Sandy, How do you deal with discordant results? There's a great difference in sensitivity of the assays you mentioned. Or do you bias the results beforehand by making sure your test samples perform in each system? Not a criticism, just wondering.

Perception is important, but education can help smooth over the concerns. I think it's important to remember that the outside of the bag "lost it's shine" as soon as it left the shipping box and was used to collect blood. There is nothing sterile about a church hall, a high school gymnasium or any other of the myriad of places blood is collected. I wonder how hospitals reconcile the fact that "dirty" blood bags are transported into and used in their super-clean surgical suites ?

A valid point. It is not uncommon to find a spurious positive DAT in a sample collected in EDTA tube, especially in "older" tubes. My point is that crossmatches use segments (pigtails) and the presence of the sugary-goodness in the collection systems can also cause positive DATs.

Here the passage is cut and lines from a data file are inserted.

-- ==== Sys2Proof/Laws/State.lean ====
section
/-! SUPPORT. Laws of the state's updates: every field under every update that changes another one, and what a named piece of state reads after
it was written. -/

namespace Sys2Proof.Machine

/-! ## rgSet -/

@[simp] theorem rgSet_pending (s : State) (r : Reg) (v : Word) : (s.rgSet r v).pending = s.pending := rfl
@[simp] theorem rgSet_free (s : State) (r : Reg) (v : Word) : (s.rgSet r v).free = s.free := rfl
@[simp] theorem rgSet_cycle (s : State) (r : Reg) (v : Word) : (s.rgSet r v).cycle = s.cycle := rfl
@[simp] theorem rgSet_mem (s : State) (r : Reg) (v : Word) : (s.rgSet r v).mem = s.mem := rfl
@[simp] theorem rgSet_lines (s : State) (r : Reg) (v : Word) : (s.rgSet r v).lines = s.lines := rfl
@[simp] theorem rgSet_l2Lru (s : State) (r : Reg) (v : Word) : (s.rgSet r v).l2Lru = s.l2Lru := rfl
@[simp] theorem rgSet_hresv (s : State) (r : Reg) (v : Word) : (s.rgSet r v).hresv = s.hresv := rfl
@[simp] theorem rgSet_tlbOwed (s : State) (r : Reg) (v : Word) : (s.rgSet r v).tlbOwed = s.tlbOwed := rfl
@[simp] theorem rgSet_cores (s : State) (r : Reg) (v : Word) : (s.rgSet r v).cores = s.cores := rfl
@[simp] theorem rgSet_facets (s : State) (r : Reg) (v : Word) : (s.rgSet r v).facets = s.facets := rfl
@[simp] theorem rgSet_marker (s : State) (r : Reg) (v : Word) : (s.rgSet r v).marker = s.marker := rfl
@[simp] theorem rgSet_refBad (s : State) (r : Reg) (v : Word) : (s.rgSet r v).refBad = s.refBad := rfl
@[simp] theorem rgSet_net (s : State) (r : Reg) (v : Word) : (s.rgSet r v).net = s.net := rfl
@[simp] theorem rgSet_latch (s : State) (r : Reg) (v : Word) : (s.rgSet r v).latch = s.latch := rfl
@[simp] theorem rgSet_chord (s : State) (r : Reg) (v : Word) : (s.rgSet r v).chord = s.chord := rfl
@[simp] theorem rgSet_hbm (s : State) (r : Reg) (v : Word) : (s.rgSet r v).hbm = s.hbm := rfl
@[simp] theorem rgSet_msgs (s : State) (r : Reg) (v : Word) : (s.rgSet r v).msgs = s.msgs := rfl
@[simp] theorem rgSet_bbx (s : State) (r : Reg) (v : Word) : (s.rgSet r v).bbx = s.bbx := rfl
@[simp] theorem rgSet_coal (s : State) (r : Reg) (v : Word) : (s.rgSet r v).coal = s.coal := rfl
@[simp] theorem rgSet_ras (s : State) (r : Reg) (v : Word) : (s.rgSet r v).ras = s.ras := rfl
@[simp] theorem rgSet_rasSeq (s : State) (r : Reg) (v : Word) : (s.rgSet r v).rasSeq = s.rasSeq := rfl
@[simp] theorem rgSet_ipi (s : State) (r : Reg) (v : Word) : (s.rgSet r v).ipi = s.ipi := rfl
@[simp] theorem rgSet_wakeO (s : State) (r : Reg) (v : Word) : (s.rgSet r v).wakeO = s.wakeO := rfl
@[simp] theorem rgSet_wakeI (s : State) (r : Reg) (v : Word) : (s.rgSet r v).wakeI = s.wakeI := rfl
@[simp] theorem rgSet_wakeAb (s : State) (r : Reg) (v : Word) : (s.rgSet r v).wakeAb = s.wakeAb := rfl
@[simp] theorem rgSet_smplBuf (s : State) (r : Reg) (v : Word) : (s.rgSet r v).smplBuf = s.smplBuf := rfl
@[simp] theorem rgSet_refused (s : State) (r : Reg) (v : Word) : (s.rgSet r v).refused = s.refused := rfl
@[simp] theorem rgSet_fatal (s : State) (r : Reg) (v : Word) : (s.rgSet r v).fatal = s.fatal := rfl
@[simp] theorem rgSet_psc (s : State) (r : Reg) (v : Word) : (s.rgSet r v).psc = s.psc := rfl
@[simp] theorem rgSet_devs (s : State) (r : Reg) (v : Word) : (s.rgSet r v).devs = s.devs := rfl
@[simp] theorem rgSet_devNext (s : State) (r : Reg) (v : Word) : (s.rgSet r v).devNext = s.devNext := rfl
@[simp] theorem rgSet_ports (s : State) (r : Reg) (v : Word) : (s.rgSet r v).ports = s.ports := rfl
@[simp] theorem rgSet_iots (s : State) (r : Reg) (v : Word) : (s.rgSet r v).iots = s.iots := rfl
@[simp] theorem rgSet_saves (s : State) (r : Reg) (v : Word) : (s.rgSet r v).saves = s.saves := rfl
@[simp] theorem rgSet_cluSaves (s : State) (r : Reg) (v : Word) : (s.rgSet r v).cluSaves = s.cluSaves := rfl
@[simp] theorem rgSet_ibi (s : State) (r : Reg) (v : Word) : (s.rgSet r v).ibi = s.ibi := rfl
@[simp] theorem rgSet_meter (s : State) (r : Reg) (v : Word) : (s.rgSet r v).meter = s.meter := rfl
@[simp] theorem rgSet_pwr (s : State) (r : Reg) (v : Word) : (s.rgSet r v).pwr = s.pwr := rfl
@[simp] theorem rgSet_taps (s : State) (r : Reg) (v : Word) : (s.rgSet r v).taps = s.taps := rfl
@[simp] theorem rgSet_ctrs (s : State) (r : Reg) (v : Word) : (s.rgSet r v).ctrs = s.ctrs := rfl
@[simp] theorem rgSet_dumps (s : State) (r : Reg) (v : Word) : (s.rgSet r v).dumps = s.dumps := rfl
@[simp] theorem rgSet_snaps (s : State) (r : Reg) (v : Word) : (s.rgSet r v).snaps = s.snaps := rfl
@[simp] theorem rgSet_reply (s : State) (r : Reg) (v : Word) : (s.rgSet r v).reply = s.reply := rfl

/-! ## rfSet -/

@[simp] theorem rfSet_pending (s : State) (r : Reg) (hi lo x : Nat) : (s.rfSet r hi lo x).pending = s.pending := rfl
@[simp] theorem rfSet_free (s : State) (r : Reg) (hi lo x : Nat) : (s.rfSet r hi lo x).free = s.free := rfl
@[simp] theorem rfSet_cycle (s : State) (r : Reg) (hi lo x : Nat) : (s.rfSet r hi lo x).cycle = s.cycle := rfl
@[simp] theorem rfSet_mem (s : State) (r : Reg) (hi lo x : Nat) : (s.rfSet r hi lo x).mem = s.mem := rfl
@[simp] theorem rfSet_lines (s : State) (r : Reg) (hi lo x : Nat) : (s.rfSet r hi lo x).lines = s.lines := rfl
@[simp] theorem rfSet_l2Lru (s : State) (r : Reg) (hi lo x : Nat) : (s.rfSet r hi lo x).l2Lru = s.l2Lru := rfl
@[simp] theorem rfSet_hresv (s : State) (r : Reg) (hi lo x : Nat) : (s.rfSet r hi lo x).hresv = s.hresv := rfl
@[simp] theorem rfSet_tlbOwed (s : State) (r : Reg) (hi lo x : Nat) : (s.rfSet r hi lo x).tlbOwed = s.tlbOwed := rfl
@[simp] theorem rfSet_cores (s : State) (r : Reg) (hi lo x : Nat) : (s.rfSet r hi lo x).cores = s.cores := rfl
@[simp] theorem rfSet_facets (s : State) (r : Reg) (hi lo x : Nat) : (s.rfSet r hi lo x).facets = s.facets := rfl
@[simp] theorem rfSet_marker (s : State) (r : Reg) (hi lo x : Nat) : (s.rfSet r hi lo x).marker = s.marker := rfl
@[simp] theorem rfSet_refBad (s : State) (r : Reg) (hi lo x : Nat) : (s.rfSet r hi lo x).refBad = s.refBad := rfl
@[simp] theorem rfSet_net (s : State) (r : Reg) (hi lo x : Nat) : (s.rfSet r hi lo x).net = s.net := rfl
@[simp] theorem rfSet_latch (s : State) (r : Reg) (hi lo x : Nat) : (s.rfSet r hi lo x).latch = s.latch := rfl
@[simp] theorem rfSet_chord (s : State) (r : Reg) (hi lo x : Nat) : (s.rfSet r hi lo x).chord = s.chord := rfl
@[simp] theorem rfSet_hbm (s : State) (r : Reg) (hi lo x : Nat) : (s.rfSet r hi lo x).hbm = s.hbm := rfl
@[simp] theorem rfSet_msgs (s : State) (r : Reg) (hi lo x : Nat) : (s.rfSet r hi lo x).msgs = s.msgs := rfl
@[simp] theorem rfSet_bbx (s : State) (r : Reg) (hi lo x : Nat) : (s.rfSet r hi lo x).bbx = s.bbx := rfl
@[simp] theorem rfSet_coal (s : State) (r : Reg) (hi lo x : Nat) : (s.rfSet r hi lo x).coal = s.coal := rfl
@[simp] theorem rfSet_ras (s : State) (r : Reg) (hi lo x : Nat) : (s.rfSet r hi lo x).ras = s.ras := rfl
@[simp] theorem rfSet_rasSeq (s : State) (r : Reg) (hi lo x : Nat) : (s.rfSet r hi lo x).rasSeq = s.rasSeq := rfl
@[simp] theorem rfSet_ipi (s : State) (r : Reg) (hi lo x : Nat) : (s.rfSet r hi lo x).ipi = s.ipi := rfl
@[simp] theorem rfSet_wakeO (s : State) (r : Reg) (hi lo x : Nat) : (s.rfSet r hi lo x).wakeO = s.wakeO := rfl
@[simp] theorem rfSet_wakeI (s : State) (r : Reg) (hi lo x : Nat) : (s.rfSet r hi lo x).wakeI = s.wakeI := rfl
@[simp] theorem rfSet_wakeAb (s : State) (r : Reg) (hi lo x : Nat) : (s.rfSet r hi lo x).wakeAb = s.wakeAb := rfl
@[simp] theorem rfSet_smplBuf (s : State) (r : Reg) (hi lo x : Nat) : (s.rfSet r hi lo x).smplBuf = s.smplBuf := rfl
@[simp] theorem rfSet_refused (s : State) (r : Reg) (hi lo x : Nat) : (s.rfSet r hi lo x).refused = s.refused := rfl
@[simp] theorem rfSet_fatal (s : State) (r : Reg) (hi lo x : Nat) : (s.rfSet r hi lo x).fatal = s.fatal := rfl
@[simp] theorem rfSet_psc (s : State) (r : Reg) (hi lo x : Nat) : (s.rfSet r hi lo x).psc = s.psc := rfl
@[simp] theorem rfSet_devs (s : State) (r : Reg) (hi lo x : Nat) : (s.rfSet r hi lo x).devs = s.devs := rfl
@[simp] theorem rfSet_devNext (s : State) (r : Reg) (hi lo x : Nat) : (s.rfSet r hi lo x).devNext = s.devNext := rfl
@[simp] theorem rfSet_ports (s : State) (r : Reg) (hi lo x : Nat) : (s.rfSet r hi lo x).ports = s.ports := rfl
@[simp] theorem rfSet_iots (s : State) (r : Reg) (hi lo x : Nat) : (s.rfSet r hi lo x).iots = s.iots := rfl
@[simp] theorem rfSet_saves (s : State) (r : Reg) (hi lo x : Nat) : (s.rfSet r hi lo x).saves = s.saves := rfl
@[simp] theorem rfSet_cluSaves (s : State) (r : Reg) (hi lo x : Nat) : (s.rfSet r hi lo x).cluSaves = s.cluSaves := rfl
@[simp] theorem rfSet_ibi (s : State) (r : Reg) (hi lo x : Nat) : (s.rfSet r hi lo x).ibi = s.ibi := rfl
@[simp] theorem rfSet_meter (s : State) (r : Reg) (hi lo x : Nat) : (s.rfSet r hi lo x).meter = s.meter := rfl
@[simp] theorem rfSet_pwr (s : State) (r : Reg) (hi lo x : Nat) : (s.rfSet r hi lo x).pwr = s.pwr := rfl
@[simp] theorem rfSet_taps (s : State) (r : Reg) (hi lo x : Nat) : (s.rfSet r hi lo x).taps = s.taps := rfl
@[simp] theorem rfSet_ctrs (s : State) (r : Reg) (hi lo x : Nat) : (s.rfSet r hi lo x).ctrs = s.ctrs := rfl
@[simp] theorem rfSet_dumps (s : State) (r : Reg) (hi lo x : Nat) : (s.rfSet r hi lo x).dumps = s.dumps := rfl
@[simp] theorem rfSet_snaps (s : State) (r : Reg) (hi lo x : Nat) : (s.rfSet r hi lo x).snaps = s.snaps := rfl
@[simp] theorem rfSet_reply (s : State) (r : Reg) (hi lo x : Nat) : (s.rfSet r hi lo x).reply = s.reply := rfl

/-! ## rfInc -/

@[simp] theorem rfInc_pending (s : State) (r : Reg) (hi lo n : Nat) : (s.rfInc r hi lo n).pending = s.pending := rfl
@[simp] theorem rfInc_free (s : State) (r : Reg) (hi lo n : Nat) : (s.rfInc r hi lo n).free = s.free := rfl
@[simp] theorem rfInc_cycle (s : State) (r : Reg) (hi lo n : Nat) : (s.rfInc r hi lo n).cycle = s.cycle := rfl
@[simp] theorem rfInc_mem (s : State) (r : Reg) (hi lo n : Nat) : (s.rfInc r hi lo n).mem = s.mem := rfl
@[simp] theorem rfInc_lines (s : State) (r : Reg) (hi lo n : Nat) : (s.rfInc r hi lo n).lines = s.lines := rfl
@[simp] theorem rfInc_l2Lru (s : State) (r : Reg) (hi lo n : Nat) : (s.rfInc r hi lo n).l2Lru = s.l2Lru := rfl
@[simp] theorem rfInc_hresv (s : State) (r : Reg) (hi lo n : Nat) : (s.rfInc r hi lo n).hresv = s.hresv := rfl
@[simp] theorem rfInc_tlbOwed (s : State) (r : Reg) (hi lo n : Nat) : (s.rfInc r hi lo n).tlbOwed = s.tlbOwed := rfl
@[simp] theorem rfInc_cores (s : State) (r : Reg) (hi lo n : Nat) : (s.rfInc r hi lo n).cores = s.cores := rfl
@[simp] theorem rfInc_facets (s : State) (r : Reg) (hi lo n : Nat) : (s.rfInc r hi lo n).facets = s.facets := rfl
@[simp] theorem rfInc_marker (s : State) (r : Reg) (hi lo n : Nat) : (s.rfInc r hi lo n).marker = s.marker := rfl
@[simp] theorem rfInc_refBad (s : State) (r : Reg) (hi lo n : Nat) : (s.rfInc r hi lo n).refBad = s.refBad := rfl
@[simp] theorem rfInc_net (s : State) (r : Reg) (hi lo n : Nat) : (s.rfInc r hi lo n).net = s.net := rfl
@[simp] theorem rfInc_latch (s : State) (r : Reg) (hi lo n : Nat) : (s.rfInc r hi lo n).latch = s.latch := rfl
@[simp] theorem rfInc_chord (s : State) (r : Reg) (hi lo n : Nat) : (s.rfInc r hi lo n).chord = s.chord := rfl
@[simp] theorem rfInc_hbm (s : State) (r : Reg) (hi lo n : Nat) : (s.rfInc r hi lo n).hbm = s.hbm := rfl
@[simp] theorem rfInc_msgs (s : State) (r : Reg) (hi lo n : Nat) : (s.rfInc r hi lo n).msgs = s.msgs := rfl
@[simp] theorem rfInc_bbx (s : State) (r : Reg) (hi lo n : Nat) : (s.rfInc r hi lo n).bbx = s.bbx := rfl
@[simp] theorem rfInc_coal (s : State) (r : Reg) (hi lo n : Nat) : (s.rfInc r hi lo n).coal = s.coal := rfl
@[simp] theorem rfInc_ras (s : State) (r : Reg) (hi lo n : Nat) : (s.rfInc r hi lo n).ras = s.ras := rfl
@[simp] theorem rfInc_rasSeq (s : State) (r : Reg) (hi lo n : Nat) : (s.rfInc r hi lo n).rasSeq = s.rasSeq := rfl
@[simp] theorem rfInc_ipi (s : State) (r : Reg) (hi lo n : Nat) : (s.rfInc r hi lo n).ipi = s.ipi := rfl
@[simp] theorem rfInc_wakeO (s : State) (r : Reg) (hi lo n : Nat) : (s.rfInc r hi lo n).wakeO = s.wakeO := rfl
@[simp] theorem rfInc_wakeI (s : State) (r : Reg) (hi lo n : Nat) : (s.rfInc r hi lo n).wakeI = s.wakeI := rfl
@[simp] theorem rfInc_wakeAb (s : State) (r : Reg) (hi lo n : Nat) : (s.rfInc r hi lo n).wakeAb = s.wakeAb := rfl
@[simp] theorem rfInc_smplBuf (s : State) (r : Reg) (hi lo n : Nat) : (s.rfInc r hi lo n).smplBuf = s.smplBuf := rfl
@[simp] theorem rfInc_refused (s : State) (r : Reg) (hi lo n : Nat) : (s.rfInc r hi lo n).refused = s.refused := rfl
@[simp] theorem rfInc_fatal (s : State) (r : Reg) (hi lo n : Nat) : (s.rfInc r hi lo n).fatal = s.fatal := rfl
@[simp] theorem rfInc_psc (s : State) (r : Reg) (hi lo n : Nat) : (s.rfInc r hi lo n).psc = s.psc := rfl
@[simp] theorem rfInc_devs (s : State) (r : Reg) (hi lo n : Nat) : (s.rfInc r hi lo n).devs = s.devs := rfl
@[simp] theorem rfInc_devNext (s : State) (r : Reg) (hi lo n : Nat) : (s.rfInc r hi lo n).devNext = s.devNext := rfl
@[simp] theorem rfInc_ports (s : State) (r : Reg) (hi lo n : Nat) : (s.rfInc r hi lo n).ports = s.ports := rfl
@[simp] theorem rfInc_iots (s : State) (r : Reg) (hi lo n : Nat) : (s.rfInc r hi lo n).iots = s.iots := rfl
@[simp] theorem rfInc_saves (s : State) (r : Reg) (hi lo n : Nat) : (s.rfInc r hi lo n).saves = s.saves := rfl
@[simp] theorem rfInc_cluSaves (s : State) (r : Reg) (hi lo n : Nat) : (s.rfInc r hi lo n).cluSaves = s.cluSaves := rfl
@[simp] theorem rfInc_ibi (s : State) (r : Reg) (hi lo n : Nat) : (s.rfInc r hi lo n).ibi = s.ibi := rfl
@[simp] theorem rfInc_meter (s : State) (r : Reg) (hi lo n : Nat) : (s.rfInc r hi lo n).meter = s.meter := rfl
@[simp] theorem rfInc_pwr (s : State) (r : Reg) (hi lo n : Nat) : (s.rfInc r hi lo n).pwr = s.pwr := rfl
@[simp] theorem rfInc_taps (s : State) (r : Reg) (hi lo n : Nat) : (s.rfInc r hi lo n).taps = s.taps := rfl
@[simp] theorem rfInc_ctrs (s : State) (r : Reg) (hi lo n : Nat) : (s.rfInc r hi lo n).ctrs = s.ctrs := rfl
@[simp] theorem rfInc_dumps (s : State) (r : Reg) (hi lo n : Nat) : (s.rfInc r hi lo n).dumps = s.dumps := rfl
@[simp] theorem rfInc_snaps (s : State) (r : Reg) (hi lo n : Nat) : (s.rfInc r hi lo n).snaps = s.snaps := rfl
@[simp] theorem rfInc_reply (s : State) (r : Reg) (hi lo n : Nat) : (s.rfInc r hi lo n).reply = s.reply := rfl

I agree with Malcolm's comments and would add that I suspect that many positive DATs in donors occur after collection of the blood, i.e., the donor is not actually DAT+ in vivo, but somehow the red cells pick up globulins during exposure to the chemicals and environment of the collection system.

sbazel - bad idea to use the earliest expiration date of the components of your cocktail. Neither apply to your working reagent. Certainly the anti-D has been grossly modified from its original. To assign a genuine expiration date to your cocktail, you would be obliged to perform a formal stability protocol.